DATA EXTRACT START
/-- The first check: the summit table, with region kind BIST engine for the BIST block and debug elsewhere. -/
def State.debugAllowed (s : State) (m : Master) (a : Nat) (r : Right) : Bool :=
  s.allowed 0x4031 (masterWho m) (if inBist a then 4 else 5) 0 r

def inCairn (a : Nat) : Bool :=
  match regionOf a with
  | .cairn _ _ => true
  | _ => false
/-- A request of a debugger to a cairn: its identity names the management port (R252, R253). -/
def State.cairnAsk (s : State) (m : Master) (a : Nat) (kind : RKind) : Option Ans × State :=
  let src := match m with
    | .session b _ => if b then 4 else 3
    | _ => 5
  let (r, t) := s.request .summit kind (s.ownAddr a) (identWord s.dev src 0 false 0) 0 0
  t.cairnNow r

/-- A doubleword: its error code, its value, the state. DEDUCED, log entry 74. -/
def State.debugRead (s : State) (m : Master) (a : Nat) : Nat × Word × State :=
  let off := a - summitBase
  if inSummit a then
    if off < debugArea then s.windowLoad m off
    else if inBist a then (0, s.bistWord off, s)
    else
      match s.halted with
      | some k =>
        if off < coreBlockArea + 16 * 0x8000 then
          (0, s.coreBlockRead (16 * k.val + (off - coreBlockArea) / 0x8000) ((off - coreBlockArea) % 0x8000), s)
        else (0, 0, s)
      | none => (0, 0, s)
  else if inCairn a then
    match s.cairnAsk m a .loadWord with
    | (some x, t) => (x.code.toNat, if x.code = 0 then w64 (fld x.data.toNat (8 * (a % 128) + 63) (8 * (a % 128))) else 0, t)
    | (none, t) => (codeNoAddress, 0, t)
  else
    let err := s.targetError a (masterWho m) .read
    if err ≠ 0 then (err, 0, s)
    else match regionOf a with
      | .dram =>
        match s.lineGet (a / 128) Config.untranslatedClass with
        | some (code, _, t) => (code, if code = 0 then w64 (t.readMem a 8) else 0, t)
        | none =>
          let (code, t) := s.lineRead (a / 128)
          (code, if code = 0 then w64 (t.readMem a 8) else 0, t)
      | .coreBlock c o =>
        let (w, t) := s.blockLoad c o false
        (0, w, t)
      | _ => (codeNoAddress, 0, s)

/-- DEDUCED, log entry 74. -/
def State.debugWrite (s : State) (m : Master) (a : Nat) (v : Word) : Nat × State :=
  let off := a - summitBase
  if inSummit a then
    if off < debugArea then s.windowStore m off v
    else if inBist a then (0, if off = 0x808000 then s.bcmdWrite v else s)
    else
      match s.halted with
      | some k =>
        if off < coreBlockArea + 16 * 0x8000 then
          (0, s.coreBlockWrite (16 * k.val + (off - coreBlockArea) / 0x8000) ((off - coreBlockArea) % 0x8000) v)
        else (0, s)
      | none => (0, s)
  else if inCairn a then
    match s.cairnAsk m a (.word v) with
    | (some x, t) => (x.code.toNat, t)
    | (none, t) => (codeNoAddress, t)
  else
    let err := s.targetError a (masterWho m) .write
    if err ≠ 0 then (err, s)
    else match regionOf a with
      | .dram =>
        match s.writeNow a (natBytes 8 v.toNat) with
        | (true, t) => (0, t)
        | (false, t) => (0, t.sendNew .summit (.word v) (t.ownAddr a) (t.masterIdent m) Config.untranslatedClass 0)
      | .coreBlock c o => (0, s.blockStore c o v)
      | _ => (codeNoAddress, s)

/-- Doublewords from `a` on: the code of the first failing one, the words, the state. -/
def State.debugReads (s : State) (m : Master) : Nat → Nat → Nat × List Byte × State
  | _, 0 => (0, [], s)
  | a, n + 1 =>
    let (c1, w, t) := s.debugRead m a
    let (c2, bs, u) := State.debugReads t m (a + 8) n
    (if c1 ≠ 0 then c1 else c2, natBytes 8 w.toNat ++ bs, u)
def State.debugWrites (s : State) (m : Master) : Nat → List Word → Nat × State
  | _, [] => (0, s)
  | a, v :: vs =>
    let (c1, t) := s.debugWrite m a v
    let (c2, u) := State.debugWrites t m (a + 8) vs
    (if c1 ≠ 0 then c1 else c2, u)

/-- Whether the life-cycle state lets a session use the debug path: the status of one that may not (R436, R451). -/
def State.debugStatus (s : State) (m : Master) : Nat :=
  if s.lc = 1 then stOk
  else if s.lc = 4 then (if s.holds m then stOk else stHolder)
  else stState

/-- The doublewords of a list of bytes. -/
def wordsIn : Nat → List Byte → List Word
  | 0, _ => []
  | n + 1, bs => if bs.length < 8 then [] else w64 (bytesNat (bs.take 8)) :: wordsIn n (bs.drop 8)

/-- The addresses of `n` doublewords. -/
def debugRun (a n : Nat) : List Nat := (List.range n).map (a + 8 * ·)
/-- Whether the saddles serve every address of a request: not in Hold and Safe Hold (R452). -/
def State.debugBusy (s : State) (a n : Nat) : Bool :=
  (debugRun a n).any (fun x => !inSummit x) && (s.mstate = 4 || s.mstate = 6)
/-- The first check, of every address of a request (R451). -/
def State.debugMay (s : State) (m : Master) (a n : Nat) (r : Right) : Bool := (debugRun a n).all (fun x => s.debugAllowed m x r)

/-- The status of a debug read or write that the checks refuse: the life cycle, the lengths, the alignment, the summit table, the
module state, in this order (R451, R452). DEDUCED, log entry 74. -/
def State.debugCheck (s : State) (m : Master) (d : Dgram) (write : Bool) : Nat :=
  let a := bytesNat (d.data.take 8)
  let n := if write then d.data.length / 8 - 1 else d.aux.toNat
  if s.debugStatus m ≠ stOk then s.debugStatus m
  else if (if write then d.data.length < 16 || d.data.length % 8 ≠ 0 else d.data.length ≠ 8 || n = 0 || 128 < n) then stLength
  else if a % 8 ≠ 0 then stValue
  else if !s.debugMay m a n (if write then .write else .read) then stDenied
  else if s.debugBusy a n then stBusy else stOk

/-- DBGRD: status, AUX, DATA (R452). -/
def State.dbgrd (s : State) (m : Master) (d : Dgram) : Nat × Nat × List Byte × State :=
  if s.debugCheck m d false ≠ stOk then (s.debugCheck m d false, 0, [], s)
  else
    let (code, bs, t) := s.haltDone.debugReads m (bytesNat (d.data.take 8)) d.aux.toNat
    (stOk, code, bs, t)

/-- DBGWR: status, AUX (R452). -/
def State.dbgwr (s : State) (m : Master) (d : Dgram) : Nat × Nat × List Byte × State :=
  if s.debugCheck m d true ≠ stOk then (s.debugCheck m d true, 0, [], s)
  else
    let (code, t) := s.haltDone.debugWrites m (bytesNat (d.data.take 8)) (wordsIn 128 (d.data.drop 8))
    (stOk, code, [], t)

/-- The cores whose blocks a permitted debug read or write reaches while their rim holds what arrives (R392). -/
def State.debugKept (s : State) (m : Master) (d : Dgram) (write : Bool) : List Nat :=
  if s.debugCheck m d write ≠ stOk then []
  else (debugRun (bytesNat (d.data.take 8)) (if write then d.data.length / 8 - 1 else d.aux.toNat)).filterMap (fun a =>
    if inSummit a then none
    else match regionOf a with
      | .coreBlock c _ => if s.rimKeeps c then some c else none
      | _ => none)
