-- ==== Sys2Proof/Machine/Mgmt.lean ====
section
/-! DEFINITION. The management ports (R417 to R419), the dictionary protocol and its sessions (R420 to R425), attestation
requests (R449) and debug requests (R452). -/

namespace Sys2Proof.Machine

/-! ### Ports -/

def portIdx (portB : Bool) : Nat := if portB then 0x4401 else 0x4400
/-- The management domain runs, and the port is enabled (R403, R419). -/
def State.portEnabled (s : State) (portB : Bool) : Bool :=
  !s.power.off && 2 ≤ s.power.startStep && mget objDefault s.inUse (okey (portIdx portB) 1) = 1
/-- The port takes part in its segment: its link is up, and its address is its own (R418). DEDUCED, log entry 70. -/
def State.portServes (s : State) (portB : Bool) : Bool := s.portEnabled portB && s.obj (portIdx portB) 9 = 1

/-- MGMT_LINK_UP (R418): a duplicate address stands until the next APPLY. -/
def execMgmtLinkUp (portB : Bool) (s : State) : Out :=
  let t : State := { s with linksUp := if s.linksUp.contains portB then s.linksUp else portB :: s.linksUp }
  .next (if s.portEnabled portB && s.obj (portIdx portB) 9 = 0 then (t.setObj (portIdx portB) 9 1).detect portB else t)

/-- MGMT_LINK_DOWN (R419); a duplicate address stands (R418). -/
def execMgmtLinkDown (portB : Bool) (s : State) : Out :=
  let t : State := { s with linksUp := s.linksUp.filter (· ≠ portB) }
  .next (if s.portServes portB then t.setObj (portIdx portB) 9 0 else t)

/-- DUPLICATE_ADDRESS (R418). DEDUCED, log entry 70. -/
def execDuplicateAddress (portB : Bool) (s : State) : Out :=
  .next (if s.portServes portB then s.setObj (portIdx portB) 9 2 else s)

/-- NEIGHBOR_SOLICITATION: a Neighbor Advertisement of the own address; any other target is another frame (R418).
DEDUCED, log entry 70. -/
def execNeighborSolicitation (portB : Bool) (target : Word) (s : State) : Out :=
  .next (if !s.portServes portB then s
    else if target.toNat = ownIid portB.toNat then s.icmp portB 136 (ownAddress portB.toNat)
    else s.count (portIdx portB) 0x0D)

/-- ECHO_REQUEST: an Echo Reply with the request's payload (R418). -/
def execEchoRequest (portB : Bool) (payload : List Byte) (s : State) : Out :=
  .next (if s.portServes portB then s.icmp portB 129 payload else s)

/-- MGMT_FRAME_DISCARDED (R418). -/
def execMgmtFrameDiscarded (portB : Bool) (s : State) : Out :=
  .next (if s.portEnabled portB && s.obj (portIdx portB) 9 ≠ 0 then s.count (portIdx portB) 0x0D else s)

/-! ### Datagrams (R420) -/

/-- Every byte before TAG. -/
def dgramBytes (d : Dgram) : List Byte :=
  [d.ver, d.type] ++ natBytes 2 d.sid.toNat ++ natBytes 4 d.seq.toNat ++ natBytes 2 d.index.toNat ++ [d.sub, d.status]
  ++ natBytes 4 d.offset.toNat ++ natBytes 2 d.length.toNat ++ natBytes 2 d.aux.toNat ++ d.data
def dgramTagged (d : Dgram) (key : List Byte) : Bool := d.tag = hmacSha256 key (dgramBytes d)
/-- The reply to a datagram, with its tag, to the address and port it came from. DEDUCED, log entry 69. -/
def dgramReply (d : Dgram) (key : List Byte) (sid : BitVec 16) (status aux : Nat) (data : List Byte) : Dgram :=
  let r := { d with
    type := d.type + 0x80, sid := sid, status := BitVec.ofNat 8 status, aux := BitVec.ofNat 16 aux, data := data, tag := []
    length := BitVec.ofNat 16 data.length, srcPrefix := d.dstPrefix, iid := d.dstIid, srcPort := d.dstPort
    dstPrefix := d.srcPrefix, dstIid := d.iid, dstPort := d.srcPort }
  { r with tag := hmacSha256 key (dgramBytes r) }
def State.reply (s : State) (d : Dgram) : State := { s with replies := s.replies ++ [d] }

/-- A session key (R422). -/
def sessionKey (key nc nd : List Byte) (sid : BitVec 16) (portB : Bool) : List Byte :=
  hmacSha256 key (nc ++ nd ++ natBytes 2 sid.toNat ++ natBytes 1 portB.toNat)

/-- Whether the port takes a datagram: both addresses are link-local, its own is the destination, and the UDP port in use (R418). -/
def State.takesDgram (s : State) (d : Dgram) : Bool :=
  d.srcPrefix.toNat / 2 ^ 54 = 0x3FA && d.dstPrefix = 0xFE80000000000000 && d.dstIid = w64 (ownIid d.portB.toNat)
  && d.dstPort.toNat = mget objDefault s.inUse (okey (portIdx d.portB) 7)
/-- Whether a datagram has the length that its LENGTH says, at most 1,024 data bytes (R420), and VER 0x01. -/
def dgramForm (d : Dgram) : Bool :=
  20 + d.data.length + d.tag.length = 52 + d.length.toNat && d.length.toNat ≤ 1024 && d.ver = 1
/-- What every datagram meets: a port that serves, and the tests that discard it (R418, R420). -/
def mgmtOut (s : State) (d : Dgram) (ok : Bool) (f : State) : Out :=
  .next (if !s.portServes d.portB || !ok then s
    else if !s.takesDgram d || !dgramForm d then s.count (portIdx d.portB) 0x0D else f)

/-! ### OPEN (R422) -/

/-- The state after an OPEN whose tag is right: the lowest free slot of the port is taken. DEDUCED, log entry 69. -/
def State.openSession (s : State) (d : Dgram) (nonce : List Byte) : State :=
  let k := s.flash.key
  let s1 := s.count (portIdx d.portB) 0x0B
  if d.data.length ≠ 16 then s1.reply (dgramReply d k 0 stLength 0 [])
  else match (slotsOf d.portB).find? (fun n => (s.session n).st = 0) with
    | none => s1.reply (dgramReply d k 0 stBusy 0 [])
    | some n =>
      let opens := (s.session n).opens + 1
      let sid : BitVec 16 := BitVec.ofNat 16 (opens % 4096 * 16 + n)
      let sk := sessionKey k d.data nonce sid d.portB
      (s1.setSession n { st := 1, sid := sid, opens := opens % 4096, key := sk, iid := d.iid }).reply
        (dgramReply d sk sid stOk 0 nonce)

/-- OPEN; `nonce` is what the random source gives. DEDUCED, log entry 69. -/
def execMgmtOpen (d : Dgram) (nonce : List Byte) (s : State) : Out :=
  mgmtOut s d (d.type = 1)
    (if dgramTagged d s.flash.key then s.openSession d nonce
     else (s.count (portIdx d.portB) 0x0C).count 0x9002 (d.portB.toNat + 1))

/-! ### Requests in a session (R423, R424) -/

/-- What a request answers: status, AUX, DATA, and the state after it. -/
abbrev Reply := Nat × Nat × List Byte × State

/-- The requests that a Retired module serves (R440). DEDUCED, log entry 71. -/
def retiredServes (d : Dgram) : Bool :=
  (d.type = 2 || d.type = 3) && (d.index = 0x1000 || (d.index = 0x7000 && d.sub = 2))

/-- The reply to a request leaves, and is kept (R423). -/
def State.answerReq (s : State) (n : Nat) (d : Dgram) (r : Reply) : State :=
  let x := s.session n
  let (st, aux, data, t) := r
  let rep := dgramReply d x.key d.sid st aux data
  let t1 := t.reply rep
  if (t1.session n).st = 0 then t1 else t1.setSession n { t1.session n with lastReply := some rep }

/-- A request with the next SEQ is performed. DEDUCED, log entry 71. -/
def State.perform (s : State) (n : Nat) (d : Dgram) (body : State → Master → Nat → Reply) : State :=
  let x := s.session n
  let s1 := s.setSession n { x with st := 2, lastSeq := d.seq, iid := d.iid, lastReply := none }
  s1.answerReq n d
    (if s.lc = 5 && !retiredServes d then (stState, 0, [], s1)
     else if s.romOnly && 0x20 ≤ d.type.toNat then (stBusy, 0, [], s1)
     else body s1 (.session d.portB d.sid) n)

/-- A request of a session: one that the session does not know, or whose tag or SEQ is wrong, is discarded; one
with the last SEQ is answered again. DEDUCED, log entry 69. -/
def State.request423 (s : State) (d : Dgram) (body : State → Master → Nat → Reply) : State :=
  let n := d.sid.toNat % 16
  let x := s.session n
  let bad := s.count (portIdx d.portB) 0x0C
  let ok := s.count (portIdx d.portB) 0x0B
  if !(slotsOf d.portB).contains n || x.st = 0 || x.sid ≠ d.sid || !dgramTagged d x.key then bad
  else if d.seq = x.lastSeq + 1 then ok.perform n d body
  else if d.seq = x.lastSeq && x.st = 2 then
    (match x.lastReply with
     | some r => ok.reply r
     | none => ok)
  else bad

/-- A request of a type. -/
def sessionOut (s : State) (d : Dgram) (ty : Nat) (body : State → Master → Nat → Reply) : Out :=
  mgmtOut s d (d.type.toNat = ty) (s.request423 d body)

/-! ### Dictionary requests (R421, R425) -/

/-- DEDUCED, log entry 67. -/
def State.mgmtRead (d : Dgram) (s : State) (m : Master) : Reply :=
  let idx := d.index.toNat
  let sub := d.sub.toNat
  let (st, bs) := s.objRead m idx sub
  let len := match objDesc idx sub with
    | some (ty, _) => (s.objBytes idx sub ty).length
    | none => 0
  if st ≠ stOk then (st, 0, [], s)
  else if d.aux = 0 || 1024 < d.aux.toNat then (stLength, 0, [], s)
  else if len ≤ d.offset.toNat then (stOffset, len, [], s)
  else (stOk, len, (bs.drop d.offset.toNat).take d.aux.toNat, s)

/-- DEDUCED, log entry 67. -/
def State.mgmtWrite (d : Dgram) (s : State) (m : Master) : Reply :=
  let idx := d.index.toNat
  let sub := d.sub.toNat
  let (st, t) := s.objPut m idx sub (if d.offset ≠ 0 then stLength else stOk) d.data
  (st, 0, [], t)

/-- A LOCK or RENEW that another holder refuses names it. -/
def holderData (s : State) : List Byte := natBytes 8 s.holderWord.toNat ++ natBytes 4 (s.objValue 0x9010 2)
def lockReply (r : Nat × State) : Reply := (r.1, 0, if r.1 = stBusy then holderData r.2 else [], r.2)

/-- READ. -/
def execRead (d : Dgram) (s : State) : Out := sessionOut s d 0x02 (fun t m _ => State.mgmtRead d t m)
/-- WRITE. -/
def execWrite (d : Dgram) (s : State) : Out := sessionOut s d 0x03 (fun t m _ => State.mgmtWrite d t m)
/-- LOCK (R427). -/
def execLock (d : Dgram) (s : State) : Out := sessionOut s d 0x04 (fun t m _ => lockReply (t.lock m d.aux.toNat))
/-- RENEW (R427). -/
def execRenew (d : Dgram) (s : State) : Out := sessionOut s d 0x05 (fun t m _ => lockReply (t.renew m d.aux.toNat))
/-- UNLOCK (R427). -/
def execUnlock (d : Dgram) (s : State) : Out := sessionOut s d 0x06 (fun t m _ => lockReply (t.unlock m))
/-- CLOSE: the slot is free after the reply (R424). -/
def execClose (d : Dgram) (s : State) : Out := sessionOut s d 0x07 (fun t _ n => (stOk, 0, [], t.freeSession n))

/-- The assigned request types. -/
def typeKnown (ty : Nat) : Bool := (1 ≤ ty && ty ≤ 7) || (0x20 ≤ ty && ty ≤ 0x25)
/-- UNKNOWN_REQUEST_TYPE (R421). -/
def execUnknownRequestType (d : Dgram) (s : State) : Out :=
  if typeKnown d.type.toNat then .next s else sessionOut s d d.type.toNat (fun t _ _ => (stType, 0, [], t))

/-- SESSION_IDLE_EXPIRY (R424). DESIGN CHOICE, log entry 2. -/
def execSessionIdleExpiry (slot : Fin 8) (s : State) : Out :=
  .next (if (s.session (slot.val + 1)).st = 0 then s else s.freeSession (slot.val + 1))

/-! ### Attestation requests (R449) -/

def reportLength : Nat := 5844
/-- The states that attest, unless the signature state is corrupt or used up (R436, R447). DEDUCED, log entry 72. -/
def State.attests (s : State) : Bool :=
  (s.lc = 2 || s.lc = 3 || s.lc = 4) && s.flash.point.isSome && s.signQ < 2 ^ 40

/-- DEDUCED, log entry 72. -/
def State.attest (d : Dgram) (s : State) (n : Nat) : Reply :=
  let x := s.session n
  if !s.attests then (stState, 0, [], s)
  else if d.data.length ≠ 32 then (stLength, 0, [], s)
  else if x.nonce.isSome then (stBusy, 0, [], s)
  else (stOk, 0, [], { s.setSession n { x with nonce := some d.data, report := [] } with signWait := s.signWait ++ [n] })

/-- DEDUCED, log entry 72. -/
def State.aread (d : Dgram) (s : State) (n : Nat) : Reply :=
  let x := s.session n
  if x.nonce.isSome then (stBusy, 0, [], s)
  else if d.aux = 0 || 1024 < d.aux.toNat then (stLength, 0, [], s)
  else if x.report.length ≤ d.offset.toNat then (stOffset, reportLength, [], s)
  else (stOk, reportLength, (x.report.drop d.offset.toNat).take d.aux.toNat, s)

/-- ATTEST. -/
def execAttest (d : Dgram) (s : State) : Out := sessionOut s d 0x20 (fun t _ n => State.attest d t n)
/-- AREAD. -/
def execAread (d : Dgram) (s : State) : Out := sessionOut s d 0x21 (fun t _ n => State.aread d t n)

/-! ### Debug requests (R452, R453, R462) -/

/-- A read or a write of a debugger. -/
def State.debugBody (d : Dgram) (write : Bool) (s : State) (m : Master) : Reply := if write then s.dbgwr m d else s.dbgrd m d
/-- The debug requests that a napping spur's rim has held are performed, those of sessions that have ended discarded (R392, R424). -/
def State.debugResume (s : State) : State :=
  s.heldDebug.foldl (fun t x =>
    let (n, d) := x
    let m : Master := .session d.portB d.sid
    let write := decide (d.type = 0x23)
    if (t.session n).st = 0 || (t.session n).sid ≠ d.sid then t
    else if !(t.debugKept m d write).isEmpty then { t with heldDebug := t.heldDebug ++ [x] }
    else t.answerReq n d (t.debugBody d write m)) { s with heldDebug := [] }

/-- A debug read or write: one that reaches a block of a napping spur's core is held by its rim, and wakes the spur (R392, R395).
DEDUCED, log entry 47. -/
def debugOut (s : State) (d : Dgram) (write : Bool) : Out :=
  mgmtOut s d (d.type.toNat = if write then 0x23 else 0x22)
    (let n := d.sid.toNat % 16
     let m : Master := .session d.portB d.sid
     let next := (s.session n).st ≠ 0 && (s.session n).sid = d.sid && dgramTagged d (s.session n).key
       && d.seq = (s.session n).lastSeq + 1 && !(s.lc = 5) && !s.romOnly
     let woken := (s.debugKept m d write).foldl (fun t c => t.spurSource (spurOf c) 3) s
     if next && (slotsOf d.portB).contains n && !(woken.debugKept m d write).isEmpty then
       let t := woken.count (portIdx d.portB) 0x0B
       { t.setSession n { t.session n with st := 2, lastSeq := d.seq, iid := d.iid, lastReply := none } with
         heldDebug := t.heldDebug ++ [(n, d)] }
     else (if next then woken else s).request423 d (fun t m _ => t.debugBody d write m))

/-- DBGRD. -/
def execDbgrd (d : Dgram) (s : State) : Out := debugOut s d false
/-- DBGWR. -/
def execDbgwr (d : Dgram) (s : State) : Out := debugOut s d true
/-- DBGHALT. -/
def execDbghalt (d : Dgram) (s : State) : Out := sessionOut s d 0x24 (fun t m _ => t.dbghalt m d)
/-- DBGRUN. -/
def execDbgrun (d : Dgram) (s : State) : Out := sessionOut s d 0x25 (fun t m _ => t.dbgrun m d)

/-- A debug write of BCMD with an OP. -/
def bcmdDgram (d : Dgram) (op : Nat) : Bool :=
  bytesNat (d.data.take 8) = summitBase + debugArea && d.data.length = 16 && wf (w64 (bytesNat (d.data.drop 8))) 63 62 = op
/-- BIST_START: a debug write of a start to BCMD. -/
def execBistStart (d : Dgram) (s : State) : Out :=
  if bcmdDgram d 1 then debugOut s d true else .next s
/-- BIST_ABORT: a debug write of an abort to BCMD. -/
def execBistAbort (d : Dgram) (s : State) : Out :=
  if bcmdDgram d 2 then debugOut s d true else .next s

/-! ### Wakes, behind which held debug requests are performed -/

/-- SPUR_WAKE (R397). -/
def execSpurWake (d : SpurId) (s : State) : Out := .next (s.spurWoken d).debugResume
/-- CLUSTER_RESTORE (R398). -/
def execClusterRestore (k : ClusterId) (s : State) : Out := .next (s.clusterRestored k).debugResume
/-- WAKE_PHASE_END (R396). -/
def execWakePhaseEnd (s : State) : Out := .next s.wakePhaseEnded.debugResume

end Sys2Proof.Machine
end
DATA EXTRACT END
Please report how many lines in the records contain the string "life", and write nothing besides that number.

• _EXERCISE ANSWER_
2